Has anyone replaced the water pump on their 6.6 Duramax, yet.  If so, I'm looking for some insight. Does the harmonic balancer need to come off? If so, what size 12 point socket is needed for the HB bolt, and will a regular steering wheel / balancer puller work? 

 Also, any special precautions, tips I need to follow? All info is greatly appreciated.

Thx, LF


----------



## TATORNUTZ (Jan 15, 2008)

pm "the rake" on here,he's done a couple,I work on chevrolets but haven't been "blessed" with that task yet,the balancer bolt is torqued over 200ft lbs,and there is very little room to work.Have you checked with your dealership? It is probably covered under warranty(they bumped the powertrain up again to 7yr 200kmi last I heard).


----------



## jon c anderson (Jan 15, 2008)

*water pump*

i used to work @ the chevy stealerships. i did 1 water pump & i think i had to remove balancer, but i think the last quote, he is right , ck the warranty on that.


----------



## THERAKE (Jan 15, 2008)

yes you do have to remove the balancer and a impact will not break it loose. i have done some they are not that bad but if i am not wrong the extended warranty is only on the injectors not the cooling system. this is a common repair. pays well not that bad if you have the correct tools. as for the socket size i dont remember but it is pretty large and metric how far is lizella from griffin,zebulon area?


----------



## Davis31052 (Jan 16, 2008)

Rake,

 I'm about 15 miles west of Macon. This truck actually belongs to a good friend, I'm trying to help out.  We're gonna try and replace it Monday so we were trying to get all the tools together before hand.
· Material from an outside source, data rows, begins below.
-- ==== Sys2Proof/Machine/Float.lean ====
section
/-! DEFINITION. Floating-point arithmetic (R130 to R138) and PW16 (R140, R141) on bit patterns: operands are unpacked to
exact values, the exact result is formed as a rational number, and it is rounded once. -/

namespace Sys2Proof

namespace Machine

/-- A floating-point format (R130): exponent bits, fraction bits, and whether it has infinities and signalling NaNs. -/
structure Fmt where
  ebits : Nat
  mbits : Nat
  full  : Bool
  deriving DecidableEq, Repr

/-- The format of a floating et code (R130, R143). -/
def fmtOf (et : Nat) : Fmt :=
  match et with
  | 8 => ⟨5, 10, true⟩
  | 9 => ⟨8, 7, true⟩
  | 10 => ⟨8, 23, true⟩
  | 11 => ⟨11, 52, true⟩
  | 12 => ⟨4, 3, false⟩
  | _ => ⟨5, 2, true⟩

/-- The exponent bias. -/
def fmtBias (f : Fmt) : Nat := 2 ^ (f.ebits - 1) - 1

/-- An exact value: NaN (signalling or not), an infinity, or ± n / d with d positive. -/
inductive FVal where
  | nan (signalling : Bool)
  | inf (neg : Bool)
  | num (neg : Bool) (n d : Nat)
  deriving DecidableEq, Repr

/-- A value n × 2^e as a quotient. -/
def scaled (neg : Bool) (n : Nat) (e : Int) : FVal :=
  if 0 ≤ e then .num neg (n * 2 ^ e.toNat) 1 else .num neg n (2 ^ (-e).toNat)

/-- A value is a NaN. -/
def FVal.isNan : FVal → Bool
  | .nan _ => true
  | _ => false

/-- NV when a value is a signalling NaN (R133). -/
def FVal.nvFlag : FVal → FlagSet
  | .nan true => flagNV
  | _ => 0

/-- A value is a zero. -/
def FVal.isZero : FVal → Bool
  | .num _ n _ => n == 0
  | _ => false

/-- A value is an infinity. -/
def FVal.isInf : FVal → Bool
  | .inf _ => true
  | _ => false

/-- The sign of a value. -/
def FVal.neg? : FVal → Bool
  | .nan _ => false
  | .inf s => s
  | .num s _ _ => s

/-- A value with its sign changed. -/
def FVal.negate : FVal → FVal
  | .nan q => .nan q
  | .inf s => .inf (!s)
  | .num s n d => .num (!s) n d

/-- A value with a given sign. -/
def FVal.withSign (s : Bool) : FVal → FVal
  | .nan q => .nan q
  | .inf _ => .inf s
  | .num _ n d => .num s n d

/-- The exact value of a code; with ftz a subnormal reads as a zero of its sign (R130, R132, R134). -/
def unpack (f : Fmt) (ftz : Bool) (c : Nat) : FVal :=
  let m := c % 2 ^ f.mbits
  let e := c / 2 ^ f.mbits % 2 ^ f.ebits
  let s := c / 2 ^ (f.mbits + f.ebits) % 2 == 1
  if e = 2 ^ f.ebits - 1 && f.full then
    if m = 0 then .inf s else .nan (m < 2 ^ (f.mbits - 1))
  else if e = 2 ^ f.ebits - 1 && m = 2 ^ f.mbits - 1 then .nan false
  else if e = 0 then
    if ftz then .num s 0 1 else scaled s m (1 - (fmtBias f : Int) - f.mbits)
  else scaled s (2 ^ f.mbits + m) ((e : Int) - fmtBias f - f.mbits)

/-- A code from its parts. -/
def pack (f : Fmt) (s : Bool) (e m : Nat) : Nat := ofBool s * 2 ^ (f.mbits + f.ebits) + e * 2 ^ f.mbits + m

/-- The canonical NaN (R133). -/
def canonNan (f : Fmt) : Nat :=
  if f.full then pack f false (2 ^ f.ebits - 1) (2 ^ (f.mbits - 1)) else pack f false (2 ^ f.ebits - 1) (2 ^ f.mbits - 1)

/-- The largest finite value of a sign. -/
def maxFinite (f : Fmt) (s : Bool) : Nat :=
  if f.full then pack f s (2 ^ f.ebits - 2) (2 ^ f.mbits - 1) else pack f s (2 ^ f.ebits - 1) (2 ^ f.mbits - 2)

/-- An infinite result: ±448 with OF in f8e4 (R132). -/
def infinite (f : Fmt) (s : Bool) : Nat × FlagSet :=
  if f.full then (pack f s (2 ^ f.ebits - 1) 0, 0) else (maxFinite f s, flagOF)

/-! ## Rounding (R134, R135) -/

/-- n / d rounded to a whole number in a mode, and whether it is inexact; the sign matters in modes 3 and 4. -/
def roundInt (mode : Nat) (neg : Bool) (n d : Nat) : Nat × Bool :=
  let k := n / d
  let r := n % d
  if r = 0 then (k, false)
  else
    let up := match mode with
      | 2 => false
      | 3 => neg
      | 4 => !neg
      | 5 => d ≤ 2 * r
      | _ => d < 2 * r || (2 * r = d && k % 2 = 1)
    (if up then k + 1 else k, true)

/-- n / d divided by 2^q, as a quotient. -/
def scaleBy (n d : Nat) (q : Int) : Nat × Nat :=
  if 0 ≤ q then (n, d * 2 ^ q.toNat) else (n * 2 ^ (-q).toNat, d)

/-- The exponent e with 2^e ≤ n / d < 2^(e + 1), for positive n. -/
def floorLog (n d : Nat) : Int :=
  let l : Int := (Nat.log2 n : Int) - Nat.log2 d
  let (a, b) := scaleBy n d l
  if b ≤ a then l else l - 1

/-- ± n / d rounded to a format (R131, R134, R135). -/
def roundTo (f : Fmt) (mode : Nat) (ftz : Bool) (neg : Bool) (n d : Nat) : Nat × FlagSet :=
  if n = 0 then (pack f neg 0 0, 0)
  else
    let emin : Int := 1 - (fmtBias f : Int)
    let e := floorLog n d
    -- rounded as though the exponent had no bounds
    let q := e - f.mbits
    let (a, b) := scaleBy n d q
    let (k, inx) := roundInt mode neg a b
    let eu := if k = 2 ^ (f.mbits + 1) then e + 1 else e
    let ovf := if f.full then decide ((fmtBias f : Int) < eu)
      else decide ((fmtBias f + 1 : Int) < eu) || (eu = fmtBias f + 1 && k = 2 ^ (f.mbits + 1) - 1)
    if ovf then
      let r := if !f.full then maxFinite f neg
        else if mode = 2 || (mode = 3 && !neg) || (mode = 4 && neg) then maxFinite f neg
        else (infinite f neg).1
      (r, flagOF ||| flagNX)
    else
      let tiny := decide (eu < emin)
      let q' := max q (emin - f.mbits)
      let (a, b) := scaleBy n d q'
      let (k, inx) := if q' = q then (k, inx) else roundInt mode neg a b
      if k < 2 ^ f.mbits then
        if ftz then (pack f neg 0 0, flagUF ||| flagNX)
        else (pack f neg 0 k, flagIf inx flagNX ||| flagIf (inx && tiny) flagUF)
      else
        let (k, q') := if k = 2 ^ (f.mbits + 1) then (2 ^ f.mbits, q' + 1) else (k, q')
        (pack f neg (q' + f.mbits + fmtBias f).toNat (k - 2 ^ f.mbits),
          flagIf inx flagNX ||| flagIf (inx && tiny) flagUF)

/-- An exact value delivered in a format, with the flags of rounding (R131 to R135). -/
def deliver (f : Fmt) (mode : Nat) (ftz : Bool) : FVal → Nat × FlagSet
  | .nan _ => (canonNan f, 0)
  | .inf s => infinite f s
  | .num s n d => roundTo f mode ftz s n d

/-- The same with the flags of the operation added. -/
def deliverWith (f : Fmt) (mode : Nat) (ftz : Bool) (r : FVal × FlagSet) : Nat × FlagSet :=
  let (c, fl) := deliver f mode ftz r.1
  (c, fl ||| r.2)

/-! ## Exact operations (R131, R133) -/

/-- The NaN result of operands, when one of them is a NaN. -/
def nanOf (a b : FVal) : FVal × FlagSet := (.nan false, a.nvFlag ||| b.nvFlag)

/-- The sign of an exact zero sum of values of opposite signs: minus only when rounding down (IEEE 754-2019). -/
def zeroSign (mode : Nat) : Bool := mode == 3

/-- ± na / da plus ± nb / db; the sign of a zero sum as IEEE 754-2019 gives. -/
def addNum (mode : Nat) (sa : Bool) (na da : Nat) (sb : Bool) (nb db : Nat) : FVal :=
  let a := na * db
  let b := nb * da
  if sa = sb then .num sa (a + b) (da * db)
  else if a = b then .num (zeroSign mode) 0 1
  else if b < a then .num sa (a - b) (da * db)
  else .num sb (b - a) (da * db)

/-- a + b. -/
def exactAdd (mode : Nat) (a b : FVal) : FVal × FlagSet :=
  match a, b with
  | .nan _, _ => nanOf a b
  | _, .nan _ => nanOf a b
  | .inf s, .inf t => if s = t then (.inf s, 0) else (.nan false, flagNV)
  | .inf s, _ => (.inf s, 0)
  | _, .inf t => (.inf t, 0)
  | .num sa na da, .num sb nb db => (addNum mode sa na da sb nb db, 0)

/-- a × b (R131). -/
def exactMul (a b : FVal) : FVal × FlagSet :=
  match a, b with
  | .nan _, _ => nanOf a b
  | _, .nan _ => nanOf a b
  | .inf s, .inf t => (.inf (s != t), 0)
  | .inf s, .num t n _ => if n = 0 then (.nan false, flagNV) else (.inf (s != t), 0)
  | .num s n _, .inf t => if n = 0 then (.nan false, flagNV) else (.inf (s != t), 0)
  | .num s n d, .num t n' d' => (.num (s != t) (n * n') (d * d'), 0)

/-- a × b + c: the product of a zero and an infinity is invalid whatever c is (R131). -/
def exactFma (mode : Nat) (a b c : FVal) : FVal × FlagSet :=
  let zeroInf := (a.isZero && b.isInf) || (a.isInf && b.isZero)
  if zeroInf then (.nan false, flagNV)
  else
    let (p, f) := exactMul a b
    let (r, g) := exactAdd mode p c
    if p.isNan || c.isNan then (.nan false, f ||| c.nvFlag) else (r, f ||| g)

/-- a ÷ b. -/
def exactDiv (a b : FVal) : FVal × FlagSet :=
  match a, b with
  | .nan _, _ => nanOf a b
  | _, .nan _ => nanOf a b
  | .inf _, .inf _ => (.nan false, flagNV)
  | .inf s, .num t _ _ => (.inf (s != t), 0)
  | .num s _ _, .inf t => (.num (s != t) 0 1, 0)
  | .num s n d, .num t n' d' =>
    if n' = 0 then (if n = 0 then (.nan false, flagNV) else (.inf (s != t), flagDZ))
    else (.num (s != t) (n * d') (d * n'), 0)

/-- Whether ± na / da < ± nb / db, with -0 below +0 when `zeros` holds. -/
def numLt (zeros : Bool) (sa : Bool) (na da : Nat) (sb : Bool) (nb db : Nat) : Bool :=
  if na = 0 && nb = 0 then zeros && sa && !sb
  else if na = 0 then !sb
  else if nb = 0 then sa
  else match sa, sb with
    | true, false => true
    | false, true => false
    | false, false => na * db < nb * da
    | true, true => nb * da < na * db

/-- a < b for values that are not NaNs. -/
def valLt (zeros : Bool) (a b : FVal) : Bool :=
  match a, b with
  | .inf s, .inf t => s && !t
  | .inf s, _ => s
  | _, .inf t => !t
  | .num sa na da, .num sb nb db => numLt zeros sa na da sb nb db
  | _, _ => false

/-- a = b for values that are not NaNs; zeros are equal. -/
def valEq (a b : FVal) : Bool := !valLt false a b && !valLt false b a

/-- The minimum or maximum of R137. -/
def exactMinMax (isMax : Bool) (a b : FVal) : FVal × FlagSet :=
  if a.nvFlag != 0 || b.nvFlag != 0 then (.nan false, flagNV)
  else match a.isNan, b.isNan with
    | true, true => (.nan false, 0)
    | true, false => (b, 0)
    | false, true => (a, 0)
    | false, false => (if valLt true a b = isMax then b else a, 0)

/-! ## Roots, powers and logarithms (R138) -/

/-- The whole square root by one bit at a time from 2^k down. -/
def isqrtFrom : Nat → Nat → Nat → Nat
  | 0, r, n => if (r + 1) * (r + 1) ≤ n then r + 1 else r
  | k + 1, r, n =>
    let r' := r + 2 ^ (k + 1)
    isqrtFrom k (if r' * r' ≤ n then r' else r) n

/-- The whole square root. -/
def isqrt (n : Nat) : Nat := isqrtFrom (Nat.log2 n / 2 + 1) 0 n

/-- The square root of n / d as a value that rounds as the root does: the exact quotient when n × d is a square, and
otherwise a value that lies with the root strictly between two neighbours of a grid finer than any format's. -/
def sqrtVal (n d : Nat) : FVal :=
  -- sqrt(n / d) = sqrt(n × d) / d
  let s := 2 ^ 160
  let big := n * d * s * s
  let r := isqrt big
  if r * r = big then .num false r (d * s) else .num false (2 * r + 1) (2 * d * s)

/-- vfsqrt. -/
def exactSqrt : FVal → FVal × FlagSet
  | .nan q => (.nan false, if q then flagNV else 0)
  | .inf s => if s then (.nan false, flagNV) else (.inf false, 0)
  | .num s n d =>
    if n = 0 then (.num s 0 1, 0) else if s then (.nan false, flagNV) else (sqrtVal n d, 0)

/-- vfrsqrt: the root of d / n. -/
def exactRsqrt : FVal → FVal × FlagSet
  | .nan q => (.nan false, if q then flagNV else 0)
  | .inf s => if s then (.nan false, flagNV) else (.num false 0 1, 0)
  | .num s n d =>
    if n = 0 then (.inf s, flagDZ) else if s then (.nan false, flagNV) else (sqrtVal d n, 0)

/-- The fraction bits of the fixed-point functions below (log 13). -/
def fixBits : Nat := 320

/-- One in that fixed point. -/
def fixOne : Nat := 2 ^ fixBits

/-- The sum of z^(2k+1) / (2k+1) from a power p = z^(2k+1) on, over a number of terms. -/
def atanhSum (zz : Nat) : Nat → Nat → Nat → Nat
  | 0, _, _ => 0
  | t + 1, p, k => p / (2 * k + 1) + atanhSum zz t (p * zz / fixOne) (k + 1)

/-- The natural logarithm of a / b for 1 ≤ a / b ≤ 2, as twice atanh((a - b) / (a + b)). -/
def lnFix (a b : Nat) : Nat :=
  let z := (a - b) * fixOne / (a + b)
  2 * atanhSum (z * z / fixOne) 110 z 0

/-- The natural logarithm of 2. -/
def ln2Fix : Nat := lnFix 2 1

/-- The sum of y^k / k! from a term on, over a number of terms. -/
def expSum (y : Nat) : Nat → Nat → Nat → Nat
  | 0, _, _ => 0
  | t + 1, term, k => term + expSum y t (term * y / fixOne / (k + 1)) (k + 1)

/-- e^y for 0 ≤ y < 1. -/
def expFix (y : Nat) : Nat := expSum y 90 fixOne 0

/-- 2^x for a value that is not a whole number lies strictly between the grid points of its fixed-point floor. -/
def exp2Val (neg : Bool) (n d : Nat) : FVal :=
  if 2 ^ 13 * d ≤ n then (if neg then .num false 3 (2 ^ 8194) else .num false (3 * 2 ^ 8192) 2)
  else if n % d = 0 then (if neg then .num false 1 (2 ^ (n / d)) else .num false (2 ^ (n / d)) 1)
  else
    let i := n / d
    -- the fraction of the value, counted up from the whole number below it
    let r := if neg then d - n % d else n % d
    let f := r * fixOne / d
    let e := expFix (f * ln2Fix / fixOne)
    if neg then .num false (2 * e + 1) (2 * fixOne * 2 ^ (i + 1)) else .num false ((2 * e + 1) * 2 ^ i) (2 * fixOne)

/-- vfexp2. -/
def exactExp2 : FVal → FVal × FlagSet
  | .nan q => (.nan false, if q then flagNV else 0)
  | .inf s => (if s then .num false 0 1 else .inf false, 0)
  | .num s n d => (if n = 0 then .num false 1 1 else exp2Val s n d, 0)

/-- The base-2 logarithm of n / d: a whole number for a power of two. -/
def log2Val (n d : Nat) : FVal :=
  let e := floorLog n d
  let (a, b) := scaleBy n d e
  if a = b then .num (decide (e < 0)) e.natAbs 1
  else
    let l := lnFix a b * fixOne / ln2Fix
    if 0 ≤ e then .num false (2 * (e.toNat * fixOne + l) + 1) (2 * fixOne)
    else .num true (2 * (e.natAbs * fixOne - l) - 1) (2 * fixOne)

/-- vflog2. -/
def exactLog2 : FVal → FVal × FlagSet
  | .nan q => (.nan false, if q then flagNV else 0)
  | .inf s => if s then (.nan false, flagNV) else (.inf false, 0)
  | .num s n d =>
    if n = 0 then (.inf true, flagDZ) else if s then (.nan false, flagNV) else (log2Val n d, 0)

/-! ## Conversions (R136) -/

/-- A float converted to another format. -/
def floatToFloat (src dst : Fmt) (mode : Nat) (ftz : Bool) (c : Nat) : Nat × FlagSet :=
  let v := unpack src ftz c
  deliverWith dst mode ftz (v, v.nvFlag)

/-- An integer converted to a format. -/
def intToFloat (dst : Fmt) (mode : Nat) (ftz : Bool) (i : Int) : Nat × FlagSet :=
  roundTo dst mode ftz (i < 0) i.natAbs 1

/-- A float converted to an integer type: rounded, then clamped; a NaN gives 0 (R136). -/
def floatToInt (src : Fmt) (et : Nat) (mode : Nat) (ftz : Bool) (c : Nat) : Nat × FlagSet :=
  match unpack src ftz c with
  | .nan _ => (0, flagNV)
  | .inf s => (wrap (etWidth et) (if s then intMin et else intMax et), flagNV)
  | .num s n d =>
    let (k, inx) := roundInt mode s n d
    let v : Int := if s then -(k : Int) else k
    if v < intMin et then (wrap (etWidth et) (intMin et), flagNV)
    else if intMax et < v then (wrap (etWidth et) (intMax et), flagNV)
    else (wrap (etWidth et) v, flagIf inx flagNX)

/-! ## PW16 (R140, R141) -/

/-- The pw16 helper of R7 on ± n / d. -/
def pw16 (neg : Bool) (n d : Nat) : Nat :=
  if neg then 0 else min 0x8000 (roundInt 1 false (n * 0x8000) d).1

/-- A float converted to PW16; no flag (R141). -/
def floatToPw (src : Fmt) (ftz : Bool) (c : Nat) : Nat :=
  match unpack src ftz c with
  | .nan _ => 0
  | .inf s => if s then 0 else 0x8000
  | .num s n d => pw16 s n d

/-- A PW16 code converted to a float, to nearest, with gradual underflow and no flag (R141). -/
def pwToFloat (dst : Fmt) (c : Nat) : Nat := (roundTo dst 1 false false (min c 0x8000) 0x8000).1

/-! ## The sigmoid of the soft compares -/

/-- The logistic function of ± n / d as a PW16 code. For n positive it is irrational, and its fixed-point value lies on
the same side of every rounding boundary. -/
def sigmoidPw (neg : Bool) (n d : Nat) : Nat :=
  if n = 0 then 0x4000
  else if 64 * d ≤ n then (if neg then 0 else 0x8000)
  else
    -- e^-y = 2^-(y / ln 2)
    let t := n * fixOne / d * fixOne / ln2Fix
    let i := t / fixOne
    let e := expFix (t % fixOne * ln2Fix / fixOne)
    -- q = e^y; sigmoid(y) = q / (1 + q), sigmoid(-y) = 1 / (1 + q)
    let q := e * 2 ^ i
    if neg then pw16 false fixOne (fixOne + q) else pw16 false q (fixOne + q)

end Machine

end Sys2Proof
end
FYI to those interested, the crank balancer bolt head is a 12 point, 36mm.  GM tool  #J34826

LF


----------



## txshooter (Jan 27, 2008)

harmonic balancer does have to come off but you wont need a puller.  It should slide off.  the worst part is breaking loose the bolt that took a 4 foot cheater and keeping the crank from turning at the same time.


----------



## Larcus (Jan 27, 2008)

I think this is where us old mechanics used to put the socket on a long cheater against the frame and hit the starter.
Larcus


----------